* _YOUR INSTRUCTIONS_: Copy out each line featuring the string "flatMap" from the entries beneath.

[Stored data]
/-- The range of D for a rate (R59). -/
def dRange (r : Nat) : Nat × Nat := if r = 0 then (4, 768) else if r = 1 then (8, 1536) else (16, 3072)
/-- The checks of the LANES course (R92). -/
def checkLanes (im : Image) (x : XCtx) : Chk Unit :=
  if !im.lanes then .ok () else do
    let c := courseOf im 0x07
    let ci := courseOf im 0x03
    let mx := if im.rate = 2 then 256 else 512
    need (decide ((dRange im.rate).1 ≤ im.dMin ∧ im.dMin ≤ (dRange im.rate).2)) 0x38 c.index (c.off + 16)
    let _ ← (indexed im.taps).mapM (fun (k, t) => do
      need (decide (t.chan < mx)) 0x38 c.index t.pos
      need ((prefixOf im.taps k).all (fun p => p.chan ≠ t.chan)) 0x39 c.index t.pos
      need (decide (t.lane < 128)) 0x38 c.index (t.pos + 2)
      need ((prefixOf im.taps k).all (fun p => p.lane ≠ t.lane)) 0x39 c.index (t.pos + 2))
    let _ ← (indexed im.sends).mapM (fun (k, t) => do
      need (decide (t.chan < mx)) 0x38 c.index t.pos
      need ((prefixOf im.sends k).all (fun p => p.chan ≠ t.chan)) 0x39 c.index t.pos
      need (decide (t.lane < 64)) 0x38 c.index (t.pos + 2)
      need ((prefixOf im.sends k).all (fun p => p.lane ≠ t.lane)) 0x39 c.index (t.pos + 2)
      need ((nth im.tens t.ten TenCfg.absent).present = 1) 0x31 c.index (t.pos + 3))
    let _ ← (List.range 8).mapM (fun t =>
      let q := quotaOf (nth im.tens t TenCfg.absent) (nth x.caps t TenCfg.absent)
      need (decide ((im.sends.filter (fun s => s.ten = t)).length ≤ q.sendLanes)) 0x30 c.index c.off)
    let _ ← im.insts.mapM (fun i => need (!i.isEndpoint || (List.range i.chans).all (fun k =>
      if i.port = 1 then im.taps.any (fun t => t.lane = i.first + k)
      else if i.port = 2 then im.sends.any (fun t => t.lane = i.first + k) else true)) 0x39 ci.index i.off)
    .ok ()

/-- The power-stage channel that an output endpoint's channel serves. -/
def servedChannels (im : Image) : List (Nat × Inst) :=
  (im.insts.filter (fun i => i.kind = 0x41 && i.port = 0x0A)).flatMap (fun i => (List.range i.chans).map (fun k => (i.first + k, i)))
/-- The last value a REGS course gives a register. -/
def regsLast (rs : List (Nat × Nat)) (a : Nat) : Option Nat := (rs.reverse.find? (fun r => r.1 = a)).map (·.2)
/-- The checks of the REGS course (R93 to R95). -/
def checkRegs (im : Image) (x : XCtx) : Chk Unit := do
  let c := courseOf im 0x08
  let ci := courseOf im 0x03
  let _ ← (indexed im.regs).mapM (fun (k, r) => do
    let o := c.off + 32 + 8 * k
    let v := x.regRule r.1 r.2
    need (v ≠ 1) 0x42 c.index o
    need (v ≠ 2) 0x43 c.index (o + 4))
  need (x.combos im.regs) 0x43 c.index c.off
  let _ ← (servedChannels im).mapM (fun (ch, i) =>
    need (match regsLast im.regs (0x100104 + 0x40 * ch) with
      | some v => v % 4 ≠ 0
      | none => false) 0x44 ci.index i.off)
  .ok ()
/-- The checks of the FAULTS course (R96). -/
def checkFaults (im : Image) : Chk Unit :=
  match im.faults with
  | none => .ok ()
  | some fs => do
    let c := courseOf im 0x09
    let _ ← (indexed fs).mapM (fun (k, v) =>
      need (if k < 3 then v = 3 || v = 0xFF else decide (v ≤ 3) || v = 0xFF) 0x45 c.index (c.off + 16 + k))
    .ok ()
/-- The checks of the OVERRIDE course (R97). -/
def checkOverride (im : Image) : Chk Unit :=
  match im.ovr with
  | none => .ok ()
  | some o => do
    let c := courseOf im 0x0A
    let b := c.off + 16
    need (decide (o.source ≤ 2)) 0x46 c.index (b + 2)
    need (decide (o.srcIndex ≤ (if o.source = 1 then 127 else if o.source = 2 then 63 else 0))) 0x46 c.index (b + 3)
    need (if o.source = 0 then decide (1 ≤ o.message ∧ o.message ≤ 1023) else o.message = 0) 0x46 c.index (b + 4)
    need (decide (10 ≤ o.discMs ∧ o.discMs ≤ 500)) 0x46 c.index (b + 6)
    need (decide (o.margin ≤ 6)) 0x46 c.index (b + 8)
/-- The initial parameter set of an instance (R98): the defaults with the PARAMS records laid over. -/
def initialSet (im : Image) (i : Inst) : List Word :=
  ((im.params.filter (fun p => p.1 = i.ten)).flatMap (·.2)).foldl (fun ws r =>
    if r.id = i.id then (indexed r.vals).foldl (fun ws (k, v) => setNth ws (r.word + k) ((i.range im.cls im.rate (r.word + k)).norm v)) ws
    else ws) i.defaults
/-- The power-stage channels named by the protection hooks of an image's initial sets, with their instances. -/
def hookChannels (im : Image) : List (Nat × Inst) :=
  (im.insts.filter (fun i => i.kind = 0x14)).flatMap (fun i => (initialSet im i).map (fun w => (w.toNat, i)))
/-- The checks of the PARAMS courses (R98, R187, R610). -/
def checkParams (im : Image) : Chk Unit := do
  let ci := courseOf im 0x03
  let _ ← im.params.mapM (fun (t, rs) => do
    let c := (im.courses.find? (fun c => c.typ = 0x0B && c.ten = t)).getD ⟨0, 0, 0, 0, 0⟩
    let _ ← rs.mapM (fun r => do
      let x := im.inst r.id
      need (match x with
        | some i => i.ten = t
        | none => false) 0x47 c.index r.pos
      need (match x with
        | some i => decide (r.word + r.vals.length ≤ i.paramWords)
        | none => false) 0x47 c.index (r.pos + 2)
      let _ ← (indexed r.vals).mapM (fun (k, v) => need (match x with
        | some i => (i.range im.cls im.rate (r.word + k)).ok v
        | none => false) 0x47 c.index (r.pos + 8 + 4 * k))
      .ok ())
    let _ ← rs.mapM (fun r => need (match im.inst r.id with
      | some i => i.kind = 0x14 || i.tiesOk (initialSet im i)
      | none => true) 0x47 c.index r.pos)
    .ok ())
  let hs := hookChannels im
  let _ ← (indexed hs).mapM (fun (k, (ch, i)) => need (!(prefixOf hs k).any (fun p => p.1 = ch)) 0x44 ci.index i.off)
  .ok ()
/-- Stage X (R106, codes 0x20 to 0x47). -/
def stageX (im : Image) (x : XCtx) : Chk Unit := do
  need (decide (im.rate ≤ 2)) 0x20 0xFFFF 0x0C
  checkTenancy im
  checkDomains im x
  checkInstances im x
  checkNets im
  checkSchedule im
  checkMemory im
  checkLanes im x
  checkRegs im x
  checkFaults im
  checkOverride im
  checkParams im
/-- The rebuild length W of R112. -/
def rebuildTicks (im : Image) : Nat :=
  let s := ((im.insts.filter (fun i => !i.isEndpoint)).map (·.localLen)).sum +
    ((im.regions.filter (fun r => decide (r.kind ≤ 6))).map (·.size)).sum
  let p := (im.regs.filter (fun r => decide (0xF0000 ≤ r.1 ∧ r.1 < 0x100000))).length
  16 + ceilDiv s 65536 + ceilDiv p 4

end Sys2Proof.Machine
end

* _ANSWER FOR THIS EXERCISE_:
  (im.insts.filter (fun i => i.kind = 0x41 && i.port = 0x0A)).flatMap (fun i => (List.range i.chans).map (fun k => (i.first + k, i)))
  ((im.params.filter (fun p => p.1 = i.ten)).flatMap (·.2)).foldl (fun ws r =>
  (im.insts.filter (fun i => i.kind = 0x14)).flatMap (fun i => (initialSet im i).map (fun w => (w.toNat, i)))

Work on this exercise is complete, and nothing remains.